Presented by:

Marsall presser

Marshall Presser

Pivotal Software

Marshall Presser is a Data Engineer in Pivotal's Data Labs where he helps customers solve complex analytic problems with the Greenplum Database.

Prior to coming to Pivotal (formerly Greenplum), he spent 12 years at Oracle, specializing in High Availability, Business Continuity, Clustering, Parallel Database Technology, Disaster Recovery and Large Scale Database Systems. Marshall has also worked for a number of hardware vendors implementing clusters and other parallel architectures. His background includes parallel computation, operating system and compiler development as well as private consulting for organizations in heath care, financial services, and federal and state governments.

Marshall holds a B.A in Mathematics and an M.A. in Economics and Statistics from the University of Pennsylvania and a M.Sc. in Computing from Imperial College, London.

Andreas Scherbaum is working with PostgreSQL since 1997. He is involved in several PostgreSQL related community projects, member of the Board of Directors of the European PostgreSQL User Group and also wrote a PostgreSQL book (in German).
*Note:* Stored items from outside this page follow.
-- ==== Sys2Proof/Machine/Dispatch.lean ====
section
/-!
DEFINITION. The dispatch of a command to its meaning: one arm for each constructor of `Instr`.
-/

namespace Sys2Proof.Machine
open Sys2Proof
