-- ==== Sys2Proof/Certificates/Slice0/Obligations.lean ====
section
/-!
DEFINITION. The statements for the provers. A statement about the step of one command ends in the state that `exec` answers; what else
stands is stated once for all commands by `Obligations.CommandFrame`.
-/

open Sys2Proof Sys2Proof.Machine

/-- A step takes the command at the front of the queue: it is `exec` of that command on the state with the queue's rest. -/
def Obligations.StepRunsFront : Prop :=
  ∀ (s : State) (c : Instr) (rest : List Instr), s.pending = c :: rest → step s = exec c { s with pending := rest }

/-- A step on an empty queue idles. This is the model's choice (assumption 1): what the node does of its own accord is a command of the table. -/
def Obligations.IdleStep : Prop :=
  ∀ s : State, s.pending = [] → step s = .next s

/-- Every well-formed command completes, in every state; a command whose operands name a unit that does not exist stops with `noSuchUnit`
(assumption 9). No command is refused. -/
def Obligations.EveryCommandCompletes : Prop :=
  ∀ (i : Instr) (s : State),
    (wellFormed i = true → ∃ t, exec i s = .next t) ∧ (wellFormed i = false → exec i s = .fault .noSuchUnit)

/-- The queue is first in, first out: a step removes its front and adds nothing. -/
def Obligations.QueueFirstInFirstOut : Prop :=
  ∀ (s t : State) (c : Instr) (rest : List Instr), s.pending = c :: rest → step s = .next t → t.pending = rest

/-- The frame of every command: what it may change is in `mayChange`, and every other part of the node is as it was. -/
def Obligations.CommandFrame : Prop :=
  ∀ (i : Instr) (s t : State), exec i s = .next t → SameBut (mayChange i) s t

/-- Every step keeps the invariant: the event log holds consecutive records and at most 4,096 (R398), the pool's bytes and poison are in canonical
form and SCRUBCTL.PERIOD in its range (R211), at most 16 invalidations are in progress (R177), NODE.TIMEOUT is in its range (R301), and FAILSTREAK and
the version fuses are in theirs (R375, R385). -/
def Obligations.StepKeepsInvariant : Prop :=
  ∀ s t : State, NodeInv s → step s = .next t → NodeInv t

/-- The state after reset meets the invariant. -/
def Obligations.ResetMeetsInvariant : Prop :=
  NodeInv State.reset

/-- What reset leaves, by the field tables of the registers: no command waits; every tile is in RESET with an empty queue, SEQ 1 next, no source
pending and every source masked; the Keystone has 64 walkers; the pool is UNINIT; every counter is 0 with SAT and GEN 0; the tick is UNLOCKED and does
not run; there is no job; every slot is free with LASTSEQ 0; every port and pair is down; every window is closed and TIMEOUT is 1,000 ticks; the cap is
5,600 W; and the last module reset is POWER_ON. -/
def Obligations.ResetState : Prop :=
  let s := State.reset
  s.pending = [] ∧
    (∀ t, t < 1296 → (s.tile t).st = .reset ∧ (s.tile t).pend = 0 ∧ (s.tile t).mask = BitVec.allOnes 64 ∧ (s.tile t).curValid = false ∧
      ∀ q, q < 4 → (s.queue t q).entries = [] ∧ (s.queue t q).fault = none ∧ (s.queue t q).nextSeq = 1 ∧ (s.queue t q).lastSeq = 0) ∧
    s.ks.walkers = 64 ∧ s.ks.ringEnable = false ∧ s.ks.head = 0 ∧ s.ks.tail = 0 ∧ (∀ g, s.root g = none) ∧
    s.pool.st = .uninit ∧ s.pool.scrubOn = true ∧ s.pool.scrubHours = 24 ∧
    (∀ a, s.ctr a = { val := 0, sat := false, gen := false }) ∧ s.ctrs.frozen = false ∧
    s.tick.st = 0 ∧ s.tick.running = false ∧ s.job.st = .none ∧
    (∀ c n, (s.slot c n).busy = false ∧ (s.slot c n).lastSeq = 0) ∧
    (∀ p, (s.port p).st = 0) ∧ (∀ l n, (s.pair l n).st = 0) ∧ (∀ w, (s.window w).v = false) ∧ s.node.timeout = 1000 ∧
    s.power.cap = 5600 ∧ s.power.idle = .s0 ∧ s.boot.last = 0 ∧ s.boot.seen = 1

/-- QPUSH queues a descriptor of a running tile (R33), and is refused with source 3 raised where the queue is full, the offset lies beyond
the store or the tile does not run.

TILE.EXIT stops fetch and keeps the code, and a tile whose queues are empty then becomes STOPPED (R52).

Writes of a queue's and a channel's registers (R140, R157): a completion ring moves while the queue is empty, RXCFG configures a channel
that is off and enables it where it is legal, RXTAIL releases slots up to HEAD, and RXREF and QSTAT return their RC fields and clear
them. -/
def Obligations.TileQueuesAndChannels : Prop :=
  (∀ (v : View) (t q : Nat) (val : W32) (s : State), t < 1296 → q < 4 →
    let T := s.tile t
    let Q := T.queue q
    let off := fld val.toNat 7 15 * 128
    (T.st = .run → off < 0x300000 → Q.entries.length < 16 →
      exec (.qpush v t q val) s = .next (s.setTile t
        { T.setQueue q { Q with entries := Q.entries ++ [{ doff := off, seq := Q.nextSeq, ord := T.pushes,
                                                           pushPc := if v = .core then T.core.pc else 0 }],
                                nextSeq := if Q.nextSeq = 0xFFFFFFFF#32 then 1 else Q.nextSeq + 1 } with pushes := T.pushes + 1 })) ∧
    (T.st ≠ .unavailable → T.st ≠ .run ∨ 0x300000 ≤ off ∨ 16 ≤ Q.entries.length →
      exec (.qpush v t q val) s = .next (raiseSrc (s.setQueue t q { Q with refused := true }) t 3))) ∧
  (∀ (v : View) (t : Nat) (code : W32) (s : State), t < 1296 →
    let T := s.tile t
    (T.st = .run → T.exiting = false → T.stopAsked = false →
      exec (.exit v t code) s = .next (s.setTile t
        { T with exiting := true, exitCause := 1, exitCode := code, core := { T.core with fetching := false, waiting := false } })) ∧
    (T.st = .run → T.exiting = true → (∀ q, q < 4 → (T.queue q).entries = []) → (∀ o ∈ s.belul.ops, o.opcode ≠ 0x0C04) →
      exec (.exitDrained t) s = .next (s.setTile t { T with st := .stopped, exiting := false, stopAsked := false }))) ∧
  (∀ (v : View) (t n : Nat) (val : W32) (s : State), t < 1296 → n < 4 → (s.tile t).st ≠ .unavailable →
    let T := s.tile t
    let Q := T.queue n
    let c := T.chan n
    (Q.entries = [] → fld val.toNat 9 13 ≤ 0x17FF →
      exec (.qcrWrite v t n val) s = .next (s.setQueue t n { Q with ring := BitVec.ofNat 13 (fld val.toNat 9 13) })) ∧
    (∀ ev, exec (.qstatRead v t n ev) s = .next ((s.setQueue t n { Q with refused := ev }).ret (qstat Q))) ∧
    (c.enable = true → bitAt val.toNat 31 = false → exec (.rxcfgWrite v t n val) s = .next (s.setTile t (T.setChan n { c with enable := false }))) ∧
    (c.enable = false → bitAt val.toNat 31 = true →
      rxLegal (fld val.toNat 26 4) (fld val.toNat 22 4) (fld val.toNat 6 16 * 64) = true →
      exec (.rxcfgWrite v t n val) s = .next (s.setTile t (T.setChan n
        { c with enable := true, remote := bitAt val.toNat 30, slotLog2 := fld val.toNat 26 4, cntLog2 := fld val.toNat 22 4,
                 base := fld val.toNat 6 16 * 64, head := 0, tail := 0 }))) ∧
    ((val - c.tail).toNat ≤ (c.head - c.tail).toNat →
      exec (.rxtailWrite v t n val) s = .next (s.setTile t (T.setChan n { c with tail := val }))) ∧
    (∀ evFull evOther, exec (.rxrefRead v t n evFull evOther) s = .next
      ((s.setTile t (T.setChan n { c with full := min 0xFFFF evFull, other := min 0xFFFF evOther })).ret
        (mkFld 16 16 c.full + mkFld 0 16 c.other))))

/-- The Trestle's registers (R42, R46, R48): PEND_SET and MASK_SET set the bits written, PEND_CLR and MASK_CLR clear them, and a bit that the
hardware or a SET write sets in the cycle of PEND_CLR or MASK_CLR stays set (R10); a waiting core wakes when a source is pending and unmasked. -/
def Obligations.TrestleRegisters : Prop :=
  ∀ (v : View) (t : Nat) (hi : Bool) (val hw : W32) (s : State), t < 1296 → (s.tile t).st ≠ .unavailable →
    let T := s.tile t
    (exec (.pendSet v t hi val) s = .next (s.setTile t (Tile.wake { T with pend := T.pend ||| (halfBits hi val &&& mayWrite v) }))) ∧
    (exec (.pendClr v t hi val hw) s = .next (s.setTile t
      (Tile.wake { T with pend := (T.pend &&& ~~~(halfBits hi val &&& mayWrite v)) ||| halfBits hi hw }))) ∧
    (exec (.maskSet v t hi val) s = .next (s.setTile t { T with mask := T.mask ||| halfBits hi val })) ∧
    (exec (.maskClr v t hi val hw) s = .next (s.setTile t
      (Tile.wake { T with mask := (T.mask &&& ~~~halfBits hi val) ||| halfBits hi hw })))

/-- A synchronous exception of a core outside a handler (R27): the pc is saved in mepc, mcause and mtval say why, MIE moves to MPIE, and the
core goes on at mtvec. ECALL takes it with cause 11, EBREAK with cause 3 where Debug mode does not take it (R407). -/
def Obligations.ExceptionsTaken : Prop :=
  ∀ (t : Nat) (s : State), t < 1296 → (s.tile t).steps = true → (s.tile t).core.inHandler = false → (s.tile t).core.dcsr.getLsbD 2 = false →
    let c := (s.tile t).core
    let trap := fun (cause tval : W32) => s.setTile t { s.tile t with core :=
      { c with mepc := c.pc, mcause := cause, mtval := tval, mpie := c.mie, mie := false, inHandler := true, pc := c.mtvec } }
    exec (.ecall t) s = .next (trap 11 0) ∧ (c.dcsr.getLsbD 15 = false → exec (.ebreak t) s = .next (trap 3 c.pc))
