-- ==== Sys2Proof/Laws/State.lean ====
section
/-!
SUPPORT. Reads of a state after a named update: one lemma for each field and update, and the units read back.
-/

namespace Sys2Proof.Machine
open Sys2Proof

/-! ### setTile -/

@[simp] theorem State.setTile_tiles (s : State) (t : Nat) (v : Tile) : (s.setTile t v).tiles = Tab.set {} s.tiles t v := rfl
@[simp] theorem State.setTile_msgs (s : State) (t : Nat) (v : Tile) : (s.setTile t v).msgs = s.msgs := rfl
@[simp] theorem State.setTile_msgId (s : State) (t : Nat) (v : Tile) : (s.setTile t v).msgId = s.msgId := rfl
@[simp] theorem State.setTile_ks (s : State) (t : Nat) (v : Tile) : (s.setTile t v).ks = s.ks := rfl
@[simp] theorem State.setTile_pool (s : State) (t : Nat) (v : Tile) : (s.setTile t v).pool = s.pool := rfl
@[simp] theorem State.setTile_chans (s : State) (t : Nat) (v : Tile) : (s.setTile t v).chans = s.chans := rfl
@[simp] theorem State.setTile_piers (s : State) (t : Nat) (v : Tile) : (s.setTile t v).piers = s.piers := rfl
@[simp] theorem State.setTile_clusters (s : State) (t : Nat) (v : Tile) : (s.setTile t v).clusters = s.clusters := rfl
@[simp] theorem State.setTile_arbs (s : State) (t : Nat) (v : Tile) : (s.setTile t v).arbs = s.arbs := rfl
@[simp] theorem State.setTile_hostint (s : State) (t : Nat) (v : Tile) : (s.setTile t v).hostint = s.hostint := rfl
@[simp] theorem State.setTile_imsic (s : State) (t : Nat) (v : Tile) : (s.setTile t v).imsic = s.imsic := rfl
@[simp] theorem State.setTile_pairs (s : State) (t : Nat) (v : Tile) : (s.setTile t v).pairs = s.pairs := rfl
@[simp] theorem State.setTile_truss (s : State) (t : Nat) (v : Tile) : (s.setTile t v).truss = s.truss := rfl
@[simp] theorem State.setTile_degraded (s : State) (t : Nat) (v : Tile) : (s.setTile t v).degraded = s.degraded := rfl
@[simp] theorem State.setTile_node (s : State) (t : Nat) (v : Tile) : (s.setTile t v).node = s.node := rfl
@[simp] theorem State.setTile_tick (s : State) (t : Nat) (v : Tile) : (s.setTile t v).tick = s.tick := rfl
@[simp] theorem State.setTile_job (s : State) (t : Nat) (v : Tile) : (s.setTile t v).job = s.job := rfl
@[simp] theorem State.setTile_belul (s : State) (t : Nat) (v : Tile) : (s.setTile t v).belul = s.belul := rfl
@[simp] theorem State.setTile_i3c (s : State) (t : Nat) (v : Tile) : (s.setTile t v).i3c = s.i3c := rfl
@[simp] theorem State.setTile_power (s : State) (t : Nat) (v : Tile) : (s.setTile t v).power = s.power := rfl
@[simp] theorem State.setTile_boot (s : State) (t : Nat) (v : Tile) : (s.setTile t v).boot = s.boot := rfl
@[simp] theorem State.setTile_ctrs (s : State) (t : Nat) (v : Tile) : (s.setTile t v).ctrs = s.ctrs := rfl
@[simp] theorem State.setTile_talcy (s : State) (t : Nat) (v : Tile) : (s.setTile t v).talcy = s.talcy := rfl
@[simp] theorem State.setTile_wear (s : State) (t : Nat) (v : Tile) : (s.setTile t v).wear = s.wear := rfl
@[simp] theorem State.setTile_upper (s : State) (t : Nat) (v : Tile) : (s.setTile t v).upper = s.upper := rfl
@[simp] theorem State.setTile_portCfg (s : State) (t : Nat) (v : Tile) : (s.setTile t v).portCfg = s.portCfg := rfl
@[simp] theorem State.setTile_events (s : State) (t : Nat) (v : Tile) : (s.setTile t v).events = s.events := rfl
@[simp] theorem State.setTile_nextEvent (s : State) (t : Nat) (v : Tile) : (s.setTile t v).nextEvent = s.nextEvent := rfl
@[simp] theorem State.setTile_rdata (s : State) (t : Nat) (v : Tile) : (s.setTile t v).rdata = s.rdata := rfl
@[simp] theorem State.setTile_out (s : State) (t : Nat) (v : Tile) : (s.setTile t v).out = s.out := rfl
@[simp] theorem State.setTile_free (s : State) (t : Nat) (v : Tile) : (s.setTile t v).free = s.free := rfl
@[simp] theorem State.setTile_pending (s : State) (t : Nat) (v : Tile) : (s.setTile t v).pending = s.pending := rfl

/-! ### modTile -/

@[simp] theorem State.modTile_tiles (s : State) (t : Nat) (f : Tile → Tile) : (s.modTile t f).tiles = Tab.set {} s.tiles t (f (s.tile t)) := rfl
@[simp] theorem State.modTile_msgs (s : State) (t : Nat) (f : Tile → Tile) : (s.modTile t f).msgs = s.msgs := rfl
@[simp] theorem State.modTile_msgId (s : State) (t : Nat) (f : Tile → Tile) : (s.modTile t f).msgId = s.msgId := rfl
@[simp] theorem State.modTile_ks (s : State) (t : Nat) (f : Tile → Tile) : (s.modTile t f).ks = s.ks := rfl
@[simp] theorem State.modTile_pool (s : State) (t : Nat) (f : Tile → Tile) : (s.modTile t f).pool = s.pool := rfl
@[simp] theorem State.modTile_chans (s : State) (t : Nat) (f : Tile → Tile) : (s.modTile t f).chans = s.chans := rfl
@[simp] theorem State.modTile_piers (s : State) (t : Nat) (f : Tile → Tile) : (s.modTile t f).piers = s.piers := rfl
@[simp] theorem State.modTile_clusters (s : State) (t : Nat) (f : Tile → Tile) : (s.modTile t f).clusters = s.clusters := rfl
@[simp] theorem State.modTile_arbs (s : State) (t : Nat) (f : Tile → Tile) : (s.modTile t f).arbs = s.arbs := rfl
@[simp] theorem State.modTile_hostint (s : State) (t : Nat) (f : Tile → Tile) : (s.modTile t f).hostint = s.hostint := rfl
@[simp] theorem State.modTile_imsic (s : State) (t : Nat) (f : Tile → Tile) : (s.modTile t f).imsic = s.imsic := rfl
@[simp] theorem State.modTile_pairs (s : State) (t : Nat) (f : Tile → Tile) : (s.modTile t f).pairs = s.pairs := rfl
@[simp] theorem State.modTile_truss (s : State) (t : Nat) (f : Tile → Tile) : (s.modTile t f).truss = s.truss := rfl
@[simp] theorem State.modTile_degraded (s : State) (t : Nat) (f : Tile → Tile) : (s.modTile t f).degraded = s.degraded := rfl
@[simp] theorem State.modTile_node (s : State) (t : Nat) (f : Tile → Tile) : (s.modTile t f).node = s.node := rfl
@[simp] theorem State.modTile_tick (s : State) (t : Nat) (f : Tile → Tile) : (s.modTile t f).tick = s.tick := rfl
@[simp] theorem State.modTile_job (s : State) (t : Nat) (f : Tile → Tile) : (s.modTile t f).job = s.job := rfl
@[simp] theorem State.modTile_belul (s : State) (t : Nat) (f : Tile → Tile) : (s.modTile t f).belul = s.belul := rfl
@[simp] theorem State.modTile_i3c (s : State) (t : Nat) (f : Tile → Tile) : (s.modTile t f).i3c = s.i3c := rfl
@[simp] theorem State.modTile_power (s : State) (t : Nat) (f : Tile → Tile) : (s.modTile t f).power = s.power := rfl
@[simp] theorem State.modTile_boot (s : State) (t : Nat) (f : Tile → Tile) : (s.modTile t f).boot = s.boot := rfl
@[simp] theorem State.modTile_ctrs (s : State) (t : Nat) (f : Tile → Tile) : (s.modTile t f).ctrs = s.ctrs := rfl
@[simp] theorem State.modTile_talcy (s : State) (t : Nat) (f : Tile → Tile) : (s.modTile t f).talcy = s.talcy := rfl
@[simp] theorem State.modTile_wear (s : State) (t : Nat) (f : Tile → Tile) : (s.modTile t f).wear = s.wear := rfl
@[simp] theorem State.modTile_upper (s : State) (t : Nat) (f : Tile → Tile) : (s.modTile t f).upper = s.upper := rfl
@[simp] theorem State.modTile_portCfg (s : State) (t : Nat) (f : Tile → Tile) : (s.modTile t f).portCfg = s.portCfg := rfl
@[simp] theorem State.modTile_events (s : State) (t : Nat) (f : Tile → Tile) : (s.modTile t f).events = s.events := rfl
@[simp] theorem State.modTile_nextEvent (s : State) (t : Nat) (f : Tile → Tile) : (s.modTile t f).nextEvent = s.nextEvent := rfl
@[simp] theorem State.modTile_rdata (s : State) (t : Nat) (f : Tile → Tile) : (s.modTile t f).rdata = s.rdata := rfl
@[simp] theorem State.modTile_out (s : State) (t : Nat) (f : Tile → Tile) : (s.modTile t f).out = s.out := rfl
@[simp] theorem State.modTile_free (s : State) (t : Nat) (f : Tile → Tile) : (s.modTile t f).free = s.free := rfl
@[simp] theorem State.modTile_pending (s : State) (t : Nat) (f : Tile → Tile) : (s.modTile t f).pending = s.pending := rfl

/-! ### setQueue -/

@[simp] theorem State.setQueue_msgs (s : State) (t q : Nat) (v : Queue) : (s.setQueue t q v).msgs = s.msgs := rfl
@[simp] theorem State.setQueue_msgId (s : State) (t q : Nat) (v : Queue) : (s.setQueue t q v).msgId = s.msgId := rfl
@[simp] theorem State.setQueue_ks (s : State) (t q : Nat) (v : Queue) : (s.setQueue t q v).ks = s.ks := rfl
@[simp] theorem State.setQueue_pool (s : State) (t q : Nat) (v : Queue) : (s.setQueue t q v).pool = s.pool := rfl
@[simp] theorem State.setQueue_chans (s : State) (t q : Nat) (v : Queue) : (s.setQueue t q v).chans = s.chans := rfl
@[simp] theorem State.setQueue_piers (s : State) (t q : Nat) (v : Queue) : (s.setQueue t q v).piers = s.piers := rfl
@[simp] theorem State.setQueue_clusters (s : State) (t q : Nat) (v : Queue) : (s.setQueue t q v).clusters = s.clusters := rfl
@[simp] theorem State.setQueue_arbs (s : State) (t q : Nat) (v : Queue) : (s.setQueue t q v).arbs = s.arbs := rfl
@[simp] theorem State.setQueue_hostint (s : State) (t q : Nat) (v : Queue) : (s.setQueue t q v).hostint = s.hostint := rfl
@[simp] theorem State.setQueue_imsic (s : State) (t q : Nat) (v : Queue) : (s.setQueue t q v).imsic = s.imsic := rfl
@[simp] theorem State.setQueue_pairs (s : State) (t q : Nat) (v : Queue) : (s.setQueue t q v).pairs = s.pairs := rfl
@[simp] theorem State.setQueue_truss (s : State) (t q : Nat) (v : Queue) : (s.setQueue t q v).truss = s.truss := rfl
@[simp] theorem State.setQueue_degraded (s : State) (t q : Nat) (v : Queue) : (s.setQueue t q v).degraded = s.degraded := rfl
@[simp] theorem State.setQueue_node (s : State) (t q : Nat) (v : Queue) : (s.setQueue t q v).node = s.node := rfl
@[simp] theorem State.setQueue_tick (s : State) (t q : Nat) (v : Queue) : (s.setQueue t q v).tick = s.tick := rfl
@[simp] theorem State.setQueue_job (s : State) (t q : Nat) (v : Queue) : (s.setQueue t q v).job = s.job := rfl
@[simp] theorem State.setQueue_belul (s : State) (t q : Nat) (v : Queue) : (s.setQueue t q v).belul = s.belul := rfl
@[simp] theorem State.setQueue_i3c (s : State) (t q : Nat) (v : Queue) : (s.setQueue t q v).i3c = s.i3c := rfl
@[simp] theorem State.setQueue_power (s : State) (t q : Nat) (v : Queue) : (s.setQueue t q v).power = s.power := rfl
@[simp] theorem State.setQueue_boot (s : State) (t q : Nat) (v : Queue) : (s.setQueue t q v).boot = s.boot := rfl
@[simp] theorem State.setQueue_ctrs (s : State) (t q : Nat) (v : Queue) : (s.setQueue t q v).ctrs = s.ctrs := rfl
@[simp] theorem State.setQueue_talcy (s : State) (t q : Nat) (v : Queue) : (s.setQueue t q v).talcy = s.talcy := rfl
@[simp] theorem State.setQueue_wear (s : State) (t q : Nat) (v : Queue) : (s.setQueue t q v).wear = s.wear := rfl
@[simp] theorem State.setQueue_upper (s : State) (t q : Nat) (v : Queue) : (s.setQueue t q v).upper = s.upper := rfl
@[simp] theorem State.setQueue_portCfg (s : State) (t q : Nat) (v : Queue) : (s.setQueue t q v).portCfg = s.portCfg := rfl
@[simp] theorem State.setQueue_events (s : State) (t q : Nat) (v : Queue) : (s.setQueue t q v).events = s.events := rfl
@[simp] theorem State.setQueue_nextEvent (s : State) (t q : Nat) (v : Queue) : (s.setQueue t q v).nextEvent = s.nextEvent := rfl
@[simp] theorem State.setQueue_rdata (s : State) (t q : Nat) (v : Queue) : (s.setQueue t q v).rdata = s.rdata := rfl
@[simp] theorem State.setQueue_out (s : State) (t q : Nat) (v : Queue) : (s.setQueue t q v).out = s.out := rfl
@[simp] theorem State.setQueue_free (s : State) (t q : Nat) (v : Queue) : (s.setQueue t q v).free = s.free := rfl
@[simp] theorem State.setQueue_pending (s : State) (t q : Nat) (v : Queue) : (s.setQueue t q v).pending = s.pending := rfl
Since 2011 he is working for EMC/Greenplum/Pivotal and tackles very big databases.

No video of the event yet, sorry!
Download the Slides

It's more than just storing and retrieving data. Equally important are loading high volume data in parallel and running analytics in the database. This hands-on session will lead you through the entire process of creating, loading, and analyzing data in the Greenplum MPP database. It's PostgreSQL, but bigger and DWH-focused.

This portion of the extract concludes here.